Here’s her clearest statement about Shinar:


“It has let me in! Yes, it is Shinar, so quickly gained today. Sometimes I enter as easily as one slides into a dream -- and I move through a mountain. The walls are held apart, not because I was making any effort of concentration, but because I am collected into a wholeness -- no part of me left behind (this in itself is bliss), I go forward to bathe in air that is purest joy -- how can music do this to me? I swing on the groundswells of it. I fall into troughs of anguish which are also delight. If I were sobbing I would not know it. It is all bliss and I am helpless.” When Shinar closes, putting her back out, she feels “the dry grief of dislocation. Loneliness.” This is quite a lot more intense than “flow.”


The female contemporary Western writers have become many: Mary Clearman Blew, Sharon Butala, Linda Hasselstrom, Molly Gloss, Judy Blunt, Teresa Jordan, Gretel Erlich . . . on and on and on. When I returned to the east slope, I thought I would make a place among those writers, but that’s not the way it’s happened. Along came computers and wiped out publishing. But I’ve changed, too.


As a child I read the works of an earlier generation: Marjorie Kinnan Rawlings, Gene Stratton-Porter, Isak Dinesen, and Mary O’Hara. Huge range in skills, life experience, and popularity. None of them conscious feminists, though they never let being female stop them from anything. They were not trapped, abused, or victimized -- their hard times came from everyone’s hard times. I read them innocently, thinking this was the way the world really was.


Now I’ve split. Sometimes I write a little genre Western story. For fun. Other times I reach for Shinar. (Imagine a self-mocking tone here.) At last I begin to grasp the great paradigm shift that was deconstruction and realize how much I must tear apart and destroy among my own assumptions.
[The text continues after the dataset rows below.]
-- ==== Sys2Proof/Machine/Manage.lean ====
section
/-!
DEFINITION. Starts, clocks and contexts, and the management requests beside those of Mapping.lean
(spec/26_start_and_management.md R421 to R432, spec/10_stage_nodes.md R200, R202, R222, R235,
spec/23_dies_and_devices.md R382, R403, R415). The encodings the manual leaves open are the model's (log 4).
-/
namespace Sys2Proof.Machine

/-- Change a module. -/
def modModule (s : State) (dev : Nat) (f : Module → Module) : State := { s with modules := mmod s.modules dev f }

/-! ### Starts and clocks -/

/-- A station of a module that stops: a link that was up leaves the up state now, another has left it already (R395). -/
def stopStation (wall : Nat) (t : Station) : Station :=
  if t.link == .up then ⟨.retrain, wall, [], []⟩ else ⟨t.link, t.leftAt, [], []⟩

/-- The unanswered packets of others to a module that stops are to be delivered anew, from their senders' replay buffers (R393, R395); that
they had reached it stays known (R396). -/
def resendTo (s : State) (dev : Nat) : State :=
  let mine := s.packets.filter (fun p => p.dst == dev && p.answer.isNone)
  let s := { s with packets := s.packets.map (fun p => if p.dst == dev && p.answer.isNone then { p with reached := false } else p) }
  mine.foldl (fun s p => if remotePkt p then fillReplay s p.src.dev p.plane else s) s

/-- What a module holds outside its storage ends: cords, its own requests and packets, and what its contexts have on it; its links leave the
up state until its next start succeeds, which stops the timers of what others send it, and their requests to it stay to be delivered (R388,
R393 to R395, R421, R422). -/
def stopModule (s : State) (dev : Nat) : State :=
  let old := s
  let gone := (s.cords.filter (fun p => p.2.dev == dev)).map (·.1)
  let here (a : Nat) : Bool := keyDev a == dev
  let s : State := { s with
    cords := s.cords.filter (fun p => p.2.dev != dev)
    arrivals := s.arrivals.filter (fun r => r.core.dev != dev)
    packets := s.packets.filter (fun p => p.src.dev != dev)
    knotEvs := s.knotEvs.filter (fun e => !gone.contains e.cord)
    directory := s.directory.filter (fun d => !(d.dev == dev || d.region * 256 / 2 ^ 40 == dev))
    tokens := s.tokens.filter (fun t => !here t.1)
    frames := s.frames.filter (fun f => f.1 * 2 ^ 16 / 2 ^ 40 != dev)
    moves := s.moves.filter (fun m => m.old * 2 ^ 16 / 2 ^ 40 != dev)
    rings := s.rings.filter (fun r => r.id.dev != dev)
    todo := s.todo.filter (fun t => !gone.contains t.cord)
    contexts := s.contexts.map (fun p => (p.1, { p.2 with
      roots := p.2.roots.filter (·.1 != dev)
      tables := mdel p.2.tables dev
      room := mdel p.2.room dev
      graphs := p.2.graphs.filter (·.dev != dev)
      slots := p.2.slots.filter (·.dev != dev)
      opens := p.2.opens.filter (·.dev != dev)
      batts := p.2.batts.filter (·.dev != dev)
      queued := p.2.queued.filter (fun k => !gone.contains k)
      knots := p.2.knots.filter (fun k => k.1 / 2 ^ 20 != dev)
      landings := p.2.landings.filter (·.dev != dev) })) }
  retime old (modModule (resendTo s dev) dev (fun m => { m with
    started := false
    dies := Vector.replicate 4 Die.reset
    stations := m.stations.map (stopStation s.wall)
    ether := Vector.replicate 4 .retrain
    retiring := 0
    exports := []
    windows := [] }))

/-- The bytes of a module that lie in its GDDR7, or in its weight stores, are lost, and with them what was poisoned (R421, R422). -/
def loseBytes (s : State) (dev : Nat) (weight : Bool) : State :=
  let lost (a : Nat) : Bool := keyDev a == dev && isWeight a == weight
  { s with
    mem := s.mem.filter (fun c => !lost c.1)
    poison := s.poison.filter (fun w => !lost (w * 8)) }

/-- The image the next start runs (R423). -/
def startImage (m : Module) : Nat := if 3 ≤ m.fails then 2 else 1

/-- The module after a cold start whose step k fails, or whose steps all succeed (R421, R423); its links are up once a start has
succeeded. The manual has Glesko assign %dev when the pod forms (R17, R421 step 7) and does not say which number a module gets that had
one: the model keeps the number it had (DESIGN CHOICE, log 63). -/
def coldModule (m : Module) (fail : Option Nat) : Module :=
  match fail with
  | none => { Module.reset m.dev with image := startImage m }
  | some k => { m with
      started := false
      powered := true
      image := startImage m
      trained := decide (6 < k)
      cleared := decide (4 < k)
      fails := min 3 (m.fails + 1) }

/-- A module that has no number yet is cold-started under the number given, which it takes as its start succeeds (R17, R421 step 7, log 63);
the count of its failed starts is its own until then (R423). -/
def newModule (dev : Nat) : Module :=
  { Module.reset dev with joined := false, started := false, stations := Vector.replicate 16 ⟨.down, 0, [], []⟩ }

/-- A cold start: its steps in order, stopping at the step that fails (R421, R423). Nothing of the module outlives it; one of 1,024 numbers is
given, and the pod grows by a module that had none as its start succeeds (R17). -/
def execColdStart (dev : Nat) (fail : Option Nat) (s : State) : Out :=
  if 1024 ≤ dev then .next s
  else
    let m := (mget s.modules dev).getD (newModule dev)
    let s := { s with modules := mset s.modules dev m, pod := if fail.isNone && !m.joined then s.pod + 1 else s.pod }
    let t := loseBytes (stopModule s dev) dev false
    let t := if fail.all (fun k => decide (4 < k)) then loseBytes t dev true else t
    .next (retime t (modModule t dev (fun m => coldModule m fail)))

/-- A warm start keeps the weight store and the link training; without power or saved training the start runs cold (R422). -/
def execWarmStart (dev : Nat) (s : State) : Out :=
  match mget s.modules dev with
  | none => .next s
  | some m =>
    if m.powered && m.trained && m.joined then
      let t := loseBytes (stopModule s dev) dev false
      .next (retime t (modModule t dev (fun m => { m with
        started := true, image := startImage m, fails := 0
        stations := (Module.reset dev).stations, ether := (Module.reset dev).ether })))
    else execColdStart dev none s

/-- The step the sensors demand, with a margin in degrees for rising (R425): 0 to 2 the clocks, 3 the shutdown. -/
def clockDemand (x : Sensors) (margin : Nat) : Nat :=
  let m := x.macroT + margin
  let b := x.baseT + margin
  if 115 < m || 105 < b then 3
  else if 105 < m || 95 < b then 2
  else if 95 < m || 85 < b || 800 < x.power then 1
  else 0

/-- The next clock step of a die (R425). -/
def clockNext (clock : Nat) (x : Sensors) : Nat :=
  let d := min 2 (clockDemand x 0)
  if clock < d then clock + 1
  else if d < clock && min 2 (clockDemand x 5) < clock then clock - 1
  else clock

/-- A die sets its clock from its sensors, at most once in 100 microseconds; the last row shuts the module down (R425). -/
def execClockStep (dev die : Nat) (x : Sensors) (s : State) : Out :=
  let d := dieOf s dev die
  if clockDemand x 0 == 3 then
    .next (modModule (stopModule s dev) dev (fun m => { m with powered := false }))
  else
    let early := d.clockAt.any (fun t => decide (s.wall < t + 100000))
    let c := if early then d.clock else clockNext d.clock x
    .next (modDie s dev die (fun d => { d with
      sensors := x
      clock := c
      clockAt := if c == d.clock then d.clockAt else some s.wall }))

/-! ### Contexts -/

/-- A range of DPAs of a module is GDDR7 of one partition, of a die if one is named, in whole frames that are free and not the
stewards' own, and that no page is being moved to (R239, R245). -/
def spanFree (s : State) (dev lo hi : Nat) (die : Option Nat) : Bool :=
  let home := homeDie (byteKey dev lo)
  lo % 2 ^ 16 == 0 && hi % 2 ^ 16 == 0 && decide (lo < hi) && !isWeight lo && !isWeight (hi - 1) &&
  home.isSome && home == homeDie (byteKey dev (hi - 1)) && die.all (fun d => home == some d) &&
  !s.frames.any (fun f => keyDev (f.1 * 2 ^ 16) == dev && decide (lo ≤ keyDpa (f.1 * 2 ^ 16)) && decide (keyDpa (f.1 * 2 ^ 16) < hi) &&
    f.2.state != .free) &&
  !s.moves.any (fun m => keyDev (m.new_ * 2 ^ 16) == dev && decide (lo ≤ keyDpa (m.new_ * 2 ^ 16)) && decide (keyDpa (m.new_ * 2 ^ 16) < hi)) &&
  !(stewardSpans s dev).any (fun p => decide (p.1 < hi) && decide (lo < p.2))

/-- Two ranges of addresses have no common member. -/
def disjoint (p q : Nat × Nat) : Bool := decide (p.2 ≤ q.1) || decide (q.2 ≤ p.1)

/-- The DPAs of the tables a specification sets aside on a module: the root and its room. -/
def specSpan (x : CtxSpec) (m : Nat × Nat × Nat) : Nat × Nat :=
  (m.2.1, m.2.1 + 2 ^ 16 * (((x.room.find? (·.1 == m.1)).map (·.2)).getD 0 + 1))

/-- What a context needs on a module of its specification: a started module, storage for its tables and its path page, and receive slots
for its reserve (R239, R240, R392, R403). -/
def specOk (s : State) (x : CtxSpec) (m : Nat × Nat × Nat) : Bool :=
  let t := specSpan x m
  let p := (m.2.2, m.2.2 + 2 ^ 16)
  (mget s.modules m.1).any (·.started) && (x.mods.filter (·.1 == m.1)).length == 1 && decide (t.1 + 3 * 2 ^ 16 ≤ t.2) &&
  spanFree s m.1 t.1 t.2 none && spanFree s m.1 p.1 p.2 none && disjoint t p &&
  decide (((s.contexts.filter (fun c => c.2.roots.any (·.1 == m.1))).map (·.2.stSlots)).sum + blankCtx.stSlots ≤ 768)

/-- Glesko creates a context: its root tables empty, its path page mapped read-only and pinned on each module (R382, R403). A specification
the modules have no room for creates none. -/
def execContextCreation (x : CtxSpec) (s : State) : Out :=
  if 65536 ≤ x.num || (mget s.contexts x.num).isSome || !x.mods.all (specOk s x) then .next s
  else
    let c : Context := { blankCtx with
      num := x.num, roots := x.mods, room := x.room.foldl (fun m r => mset m r.1 r.2) [], pathVa := x.path, owned := x.owned
      grant := x.grant }
    let s := { s with contexts := mset s.contexts x.num c }
    .next (x.mods.foldl (fun s m =>
      let f := byteKey m.1 m.2.2 / 2 ^ 16
      let g := (frameOf s (f * 2 ^ 16)).gen
      let s := validate (clearFrame (clearFrame s (byteKey m.1 m.2.1 / 2 ^ 16)) f) [f] g
      let e := BitVec.ofNat 64 (m.1 * 2 ^ 46 + m.2.2 / 2 ^ 16 * 2 ^ 22 + 0x107) + (g.zeroExtend 64 <<< 56)
      (putLeaf s x.num m.1 (x.path.toNat % 2 ^ 48 / 2 ^ 16 * 2 ^ 16) false e).getD s) s)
My family was guided and limited by bourgeois class assumptions from Britain, both the sober Scots with their admiration for education and the howling Irish with their demand for reprisal. My family on both sides stayed within the canon, looked for conventional success. My father’s side bought the books but never read them. My mother’s side believed that money meant virtue.
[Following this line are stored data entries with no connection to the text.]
theorem pay_7_7_3_2_2_at_14_7 (x0 : BitVec 7) (x1 : BitVec 7) (x2 : BitVec 3) (x3 : BitVec 2) (x4 : BitVec 2) :
    BitVec.extractLsb' (n := 21) 14 7 (x0 ++ x1 ++ x2 ++ x3 ++ x4) = x0 :=
  (ext_high (v := 19) (w := 2) (x0 ++ x1 ++ x2 ++ x3) x4 (by decide)).trans ((ext_high (v := 17) (w := 2) (x0 ++ x1 ++ x2) x3 (by decide)).trans ((ext_high (v := 14) (w := 3) (x0 ++ x1) x2 (by decide)).trans ((ext_high (v := 7) (w := 7) x0 x1 (by decide)).trans (ext_all x0))))

theorem pay_7_7_3_2_2_at_0_2 (x0 : BitVec 7) (x1 : BitVec 7) (x2 : BitVec 3) (x3 : BitVec 2) (x4 : BitVec 2) :
    BitVec.extractLsb' (n := 21) 0 2 (x0 ++ x1 ++ x2 ++ x3 ++ x4) = x4 :=
  (ext_low (v := 19) (w := 2) (x0 ++ x1 ++ x2 ++ x3) x4 (by decide)).trans (ext_all x4)

theorem pay_7_7_3_2_2_at_7_7 (x0 : BitVec 7) (x1 : BitVec 7) (x2 : BitVec 3) (x3 : BitVec 2) (x4 : BitVec 2) :
    BitVec.extractLsb' (n := 21) 7 7 (x0 ++ x1 ++ x2 ++ x3 ++ x4) = x1 :=
  (ext_high (v := 19) (w := 2) (x0 ++ x1 ++ x2 ++ x3) x4 (by decide)).trans ((ext_high (v := 17) (w := 2) (x0 ++ x1 ++ x2) x3 (by decide)).trans ((ext_high (v := 14) (w := 3) (x0 ++ x1) x2 (by decide)).trans ((ext_low (v := 7) (w := 7) x0 x1 (by decide)).trans (ext_all x1))))

theorem pay_7_7_3_2_2_at_2_2 (x0 : BitVec 7) (x1 : BitVec 7) (x2 : BitVec 3) (x3 : BitVec 2) (x4 : BitVec 2) :
    BitVec.extractLsb' (n := 21) 2 2 (x0 ++ x1 ++ x2 ++ x3 ++ x4) = x3 :=
  (ext_high (v := 19) (w := 2) (x0 ++ x1 ++ x2 ++ x3) x4 (by decide)).trans ((ext_low (v := 17) (w := 2) (x0 ++ x1 ++ x2) x3 (by decide)).trans (ext_all x3))

theorem pay_7_8_3_3_at_6_1 (x0 : BitVec 7) (x1 : BitVec 8) (x2 : BitVec 3) (x3 : BitVec 3) :
    BitVec.extractLsb' (n := 21) 6 1 (x0 ++ x1 ++ x2 ++ x3) = x1.extractLsb' 0 1 :=
  (ext_high (v := 18) (w := 3) (x0 ++ x1 ++ x2) x3 (by decide)).trans ((ext_high (v := 15) (w := 3) (x0 ++ x1) x2 (by decide)).trans (ext_low (v := 7) (w := 8) x0 x1 (by decide)))

theorem pay_7_8_3_3_at_7_7 (x0 : BitVec 7) (x1 : BitVec 8) (x2 : BitVec 3) (x3 : BitVec 3) :
    BitVec.extractLsb' (n := 21) 7 7 (x0 ++ x1 ++ x2 ++ x3) = x1.extractLsb' 1 7 :=
  (ext_high (v := 18) (w := 3) (x0 ++ x1 ++ x2) x3 (by decide)).trans ((ext_high (v := 15) (w := 3) (x0 ++ x1) x2 (by decide)).trans (ext_low (v := 7) (w := 8) x0 x1 (by decide)))

theorem pay_7_8_3_3_at_0_3 (x0 : BitVec 7) (x1 : BitVec 8) (x2 : BitVec 3) (x3 : BitVec 3) :
    BitVec.extractLsb' (n := 21) 0 3 (x0 ++ x1 ++ x2 ++ x3) = x3 :=
  (ext_low (v := 18) (w := 3) (x0 ++ x1 ++ x2) x3 (by decide)).trans (ext_all x3)

theorem pay_7_8_3_3_at_14_7 (x0 : BitVec 7) (x1 : BitVec 8) (x2 : BitVec 3) (x3 : BitVec 3) :
    BitVec.extractLsb' (n := 21) 14 7 (x0 ++ x1 ++ x2 ++ x3) = x0 :=
  (ext_high (v := 18) (w := 3) (x0 ++ x1 ++ x2) x3 (by decide)).trans ((ext_high (v := 15) (w := 3) (x0 ++ x1) x2 (by decide)).trans ((ext_high (v := 7) (w := 8) x0 x1 (by decide)).trans (ext_all x0)))

theorem pay_7_8_3_3_at_3_3 (x0 : BitVec 7) (x1 : BitVec 8) (x2 : BitVec 3) (x3 : BitVec 3) :
    BitVec.extractLsb' (n := 21) 3 3 (x0 ++ x1 ++ x2 ++ x3) = x2 :=
  (ext_high (v := 18) (w := 3) (x0 ++ x1 ++ x2) x3 (by decide)).trans ((ext_low (v := 15) (w := 3) (x0 ++ x1) x2 (by decide)).trans (ext_all x2))

theorem pay_7_7_3_3_1_at_0_1 (x0 : BitVec 7) (x1 : BitVec 7) (x2 : BitVec 3) (x3 : BitVec 3) (x4 : BitVec 1) :
    BitVec.extractLsb' (n := 21) 0 1 (x0 ++ x1 ++ x2 ++ x3 ++ x4) = x4 :=
  (ext_low (v := 20) (w := 1) (x0 ++ x1 ++ x2 ++ x3) x4 (by decide)).trans (ext_all x4)

theorem pay_7_7_3_3_1_at_14_7 (x0 : BitVec 7) (x1 : BitVec 7) (x2 : BitVec 3) (x3 : BitVec 3) (x4 : BitVec 1) :
    BitVec.extractLsb' (n := 21) 14 7 (x0 ++ x1 ++ x2 ++ x3 ++ x4) = x0 :=
  (ext_high (v := 20) (w := 1) (x0 ++ x1 ++ x2 ++ x3) x4 (by decide)).trans ((ext_high (v := 17) (w := 3) (x0 ++ x1 ++ x2) x3 (by decide)).trans ((ext_high (v := 14) (w := 3) (x0 ++ x1) x2 (by decide)).trans ((ext_high (v := 7) (w := 7) x0 x1 (by decide)).trans (ext_all x0))))

theorem pay_7_7_3_3_1_at_7_7 (x0 : BitVec 7) (x1 : BitVec 7) (x2 : BitVec 3) (x3 : BitVec 3) (x4 : BitVec 1) :
    BitVec.extractLsb' (n := 21) 7 7 (x0 ++ x1 ++ x2 ++ x3 ++ x4) = x1 :=
  (ext_high (v := 20) (w := 1) (x0 ++ x1 ++ x2 ++ x3) x4 (by decide)).trans ((ext_high (v := 17) (w := 3) (x0 ++ x1 ++ x2) x3 (by decide)).trans ((ext_high (v := 14) (w := 3) (x0 ++ x1) x2 (by decide)).trans ((ext_low (v := 7) (w := 7) x0 x1 (by decide)).trans (ext_all x1))))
So I read the books and ignored money in the search for some deeper virtue not based on convention. This pushed my focus from product to process. It’s not safer. It’s scarier. I lose people and feel cold-blooded about it. I gain people and that’s nice, but not crucial. I’m not local anymore, though I love this place, not least because one can reach out to the galaxies in night skies.


I’ve gone feral in some ways. I refuse to belong to anyone, which -- of course -- tempts some people to try to capture me. I distinguish between morality and ethics, morality being conventional good behavior and ethics being principles carefully thought through. Fortunately, most of the time they don’t contradict each other. Subtle pentimento from the University of Chicago remains, but my seminary there has folded and moved out of my concerns, regardless of their protests that they’re making progress. If one must be SOMETHING, Unitarian Universalist is not a bad choice, but I’m no longer institutional. I’ll always be fond of my former families.
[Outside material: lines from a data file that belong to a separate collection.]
theorem RoundTrip.mvsD (g : Guard) (d : BitVec 7) (a : BitVec 7) : RoundTrip.Statement (.mvsD g d a) := by
  intro _ (h : (even d && below 64 a) = true)
  simp only [Bool.and_eq_true] at h
  refine (decode_at_17 (mk_major _ _ _)).trans ?_
  simp (disch := omega) only [decode17, mk_guard, mk_payload, pay_7_7_7_at_0_7, pay_7_7_7_at_14_7, pay_7_7_7_at_7_7, BitVec.reduceBEq, BitVec.reduceExtractLsb', ↓reduceIte, Bool.false_eq_true, Bool.false_and, Bool.true_and]
  simp only [need, BitVec.reduceBEq, Bool.and_true, Bool.true_and, Bool.and_eq_true, h, and_self, ↓reduceIte]

theorem RoundTrip.movs (g : Guard) (d : BitVec 7) (a : BitVec 7) : RoundTrip.Statement (.movs g d a) := by
  intro _ (h : (below 64 d) = true)
  refine (decode_at_17 (mk_major _ _ _)).trans ?_
  simp (disch := omega) only [decode17, mk_guard, mk_payload, pay_7_7_7_at_0_7, pay_7_7_7_at_14_7, pay_7_7_7_at_7_7, BitVec.reduceBEq, BitVec.reduceExtractLsb', ↓reduceIte, Bool.false_eq_true, Bool.false_and, Bool.true_and]
  simp only [need, BitVec.reduceBEq, Bool.and_true, Bool.true_and, Bool.and_eq_true, h, and_self, ↓reduceIte]

theorem RoundTrip.movsD (g : Guard) (d : BitVec 7) (a : BitVec 7) : RoundTrip.Statement (.movsD g d a) := by
  intro _ (h : (below 64 d && even a) = true)
  simp only [Bool.and_eq_true] at h
  refine (decode_at_17 (mk_major _ _ _)).trans ?_
  simp (disch := omega) only [decode17, mk_guard, mk_payload, pay_7_7_7_at_0_7, pay_7_7_7_at_14_7, pay_7_7_7_at_7_7, BitVec.reduceBEq, BitVec.reduceExtractLsb', ↓reduceIte, Bool.false_eq_true, Bool.false_and, Bool.true_and]
  simp only [need, BitVec.reduceBEq, Bool.and_true, Bool.true_and, Bool.and_eq_true, h, and_self, ↓reduceIte]

theorem RoundTrip.fadd (g : Guard) (d : BitVec 7) (a : BitVec 7) (b : BitVec 7) : RoundTrip.Statement (.fadd g d a b) := by
  intro _ _
  refine (decode_at_18 (mk_major _ _ _)).trans ?_
  simp (disch := omega) only [mk_guard, mk_payload, pay_7_7_7_at_14_7, pay_7_7_7_at_7_7, pay_7_7_7_at_0_7]

theorem RoundTrip.fsub (g : Guard) (d : BitVec 7) (a : BitVec 7) (b : BitVec 7) : RoundTrip.Statement (.fsub g d a b) := by
  intro _ _
  refine (decode_at_19 (mk_major _ _ _)).trans ?_
  simp (disch := omega) only [mk_guard, mk_payload, pay_7_7_7_at_14_7, pay_7_7_7_at_7_7, pay_7_7_7_at_0_7]

theorem RoundTrip.fmul (g : Guard) (d : BitVec 7) (a : BitVec 7) (b : BitVec 7) : RoundTrip.Statement (.fmul g d a b) := by
  intro _ _
  refine (decode_at_1A (mk_major _ _ _)).trans ?_
  simp (disch := omega) only [mk_guard, mk_payload, pay_7_7_7_at_14_7, pay_7_7_7_at_7_7, pay_7_7_7_at_0_7]

theorem RoundTrip.ffma (g : Guard) (d : BitVec 7) (a : BitVec 7) (b : BitVec 7) : RoundTrip.Statement (.ffma g d a b) := by
  intro _ _
  refine (decode_at_1B (mk_major _ _ _)).trans ?_
  simp (disch := omega) only [mk_guard, mk_payload, pay_7_7_7_at_14_7, pay_7_7_7_at_7_7, pay_7_7_7_at_0_7]

theorem RoundTrip.fcmp (g : Guard) (c : BitVec 3) (q : BitVec 3) (a : BitVec 7) (b : BitVec 7) : RoundTrip.Statement (.fcmp g c q a b) := by
  intro _ _
  refine (decode_at_1C (mk_major _ _ _)).trans ?_
  simp (disch := omega) only [decode1C, mk_guard, mk_payload, pay_1_3_3_7_7_at_20_1, pay_1_3_3_7_7_at_17_3, pay_1_3_3_7_7_at_14_3, pay_1_3_3_7_7_at_7_7, pay_1_3_3_7_7_at_0_7, BitVec.reduceBEq, BitVec.reduceExtractLsb', ↓reduceIte, Bool.false_eq_true, Bool.false_and, Bool.true_and]

theorem RoundTrip.fdiv (g : Guard) (d : BitVec 7) (a : BitVec 7) : RoundTrip.Statement (.fdiv g d a) := by
  intro _ _
  refine (decode_at_1D (mk_major _ _ _)).trans ?_
  simp (disch := omega) only [decode1D, mk_guard, mk_payload, pay_7_7_7_at_0_7, pay_7_7_7_at_14_7, pay_7_7_7_at_7_7, BitVec.reduceBEq, BitVec.reduceExtractLsb', ↓reduceIte, Bool.false_eq_true, Bool.false_and, Bool.true_and]

theorem RoundTrip.fmin (g : Guard) (d : BitVec 7) (a : BitVec 7) : RoundTrip.Statement (.fmin g d a) := by
  intro _ _
  refine (decode_at_1D (mk_major _ _ _)).trans ?_
  simp (disch := omega) only [decode1D, mk_guard, mk_payload, pay_7_7_7_at_0_7, pay_7_7_7_at_14_7, pay_7_7_7_at_7_7, BitVec.reduceBEq, BitVec.reduceExtractLsb', ↓reduceIte, Bool.false_eq_true, Bool.false_and, Bool.true_and]

theorem RoundTrip.fmax (g : Guard) (d : BitVec 7) (a : BitVec 7) : RoundTrip.Statement (.fmax g d a) := by
  intro _ _
  refine (decode_at_1D (mk_major _ _ _)).trans ?_
  simp (disch := omega) only [decode1D, mk_guard, mk_payload, pay_7_7_7_at_0_7, pay_7_7_7_at_14_7, pay_7_7_7_at_7_7, BitVec.reduceBEq, BitVec.reduceExtractLsb', ↓reduceIte, Bool.false_eq_true, Bool.false_and, Bool.true_and]

theorem RoundTrip.hadd2Hf (g : Guard) (d : BitVec 7) (a : BitVec 7) : RoundTrip.Statement (.hadd2Hf g d a) := by
  intro _ _
  refine (decode_at_1D (mk_major _ _ _)).trans ?_
  simp (disch := omega) only [decode1D, mk_guard, mk_payload, pay_7_7_7_at_0_7, pay_7_7_7_at_14_7, pay_7_7_7_at_7_7, BitVec.reduceBEq, BitVec.reduceExtractLsb', ↓reduceIte, Bool.false_eq_true, Bool.false_and, Bool.true_and]

theorem RoundTrip.hadd2Bf (g : Guard) (d : BitVec 7) (a : BitVec 7) : RoundTrip.Statement (.hadd2Bf g d a) := by
  intro _ _
  refine (decode_at_1D (mk_major _ _ _)).trans ?_
  simp (disch := omega) only [decode1D, mk_guard, mk_payload, pay_7_7_7_at_0_7, pay_7_7_7_at_14_7, pay_7_7_7_at_7_7, BitVec.reduceBEq, BitVec.reduceExtractLsb', ↓reduceIte, Bool.false_eq_true, Bool.false_and, Bool.true_and]

theorem RoundTrip.hmul2Hf (g : Guard) (d : BitVec 7) (a : BitVec 7) : RoundTrip.Statement (.hmul2Hf g d a) := by
  intro _ _
  refine (decode_at_1D (mk_major _ _ _)).trans ?_
  simp (disch := omega) only [decode1D, mk_guard, mk_payload, pay_7_7_7_at_0_7, pay_7_7_7_at_14_7, pay_7_7_7_at_7_7, BitVec.reduceBEq, BitVec.reduceExtractLsb', ↓reduceIte, Bool.false_eq_true, Bool.false_and, Bool.true_and]

theorem RoundTrip.hmul2Bf (g : Guard) (d : BitVec 7) (a : BitVec 7) : RoundTrip.Statement (.hmul2Bf g d a) := by
  intro _ _
  refine (decode_at_1D (mk_major _ _ _)).trans ?_
  simp (disch := omega) only [decode1D, mk_guard, mk_payload, pay_7_7_7_at_0_7, pay_7_7_7_at_14_7, pay_7_7_7_at_7_7, BitVec.reduceBEq, BitVec.reduceExtractLsb', ↓reduceIte, Bool.false_eq_true, Bool.false_and, Bool.true_and]

theorem RoundTrip.frcp (g : Guard) (d : BitVec 7) (a : BitVec 7) : RoundTrip.Statement (.frcp g d a) := by
  intro _ _
  refine (decode_at_1E (mk_major _ _ _)).trans ?_
  simp (disch := omega) only [decode1E, mk_guard, mk_payload, pay_7_7_7_at_0_7, pay_7_7_7_at_14_7, pay_7_7_7_at_7_7, BitVec.reduceBEq, BitVec.reduceExtractLsb', ↓reduceIte, Bool.false_eq_true, Bool.false_and, Bool.true_and]

theorem RoundTrip.frsq (g : Guard) (d : BitVec 7) (a : BitVec 7) : RoundTrip.Statement (.frsq g d a) := by
  intro _ _
  refine (decode_at_1E (mk_major _ _ _)).trans ?_
  simp (disch := omega) only [decode1E, mk_guard, mk_payload, pay_7_7_7_at_0_7, pay_7_7_7_at_14_7, pay_7_7_7_at_7_7, BitVec.reduceBEq, BitVec.reduceExtractLsb', ↓reduceIte, Bool.false_eq_true, Bool.false_and, Bool.true_and]

theorem RoundTrip.fsqrt (g : Guard) (d : BitVec 7) (a : BitVec 7) : RoundTrip.Statement (.fsqrt g d a) := by
  intro _ _
  refine (decode_at_1E (mk_major _ _ _)).trans ?_
  simp (disch := omega) only [decode1E, mk_guard, mk_payload, pay_7_7_7_at_0_7, pay_7_7_7_at_14_7, pay_7_7_7_at_7_7, BitVec.reduceBEq, BitVec.reduceExtractLsb', ↓reduceIte, Bool.false_eq_true, Bool.false_and, Bool.true_and]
Mary O’Hara had to struggle to finance and manage her ranch, though she had a formidable partner. In the end what brought them to their knees was a fire that wiped out a barnful of hay, the profit of a summer, and immolated their beloved workhorse team, screaming and then terribly quiet. Like Isak Dinesen’s coffee plantation in Africa, this fire ended their knife-edge existence. Except that both women could write and DID write and told us everything, or so it seemed. Books are mimesis only, artful. Maybe they aren’t for the reader at all -- maybe they open the gates to Shinar for the writer, a shamanic art practiced alone.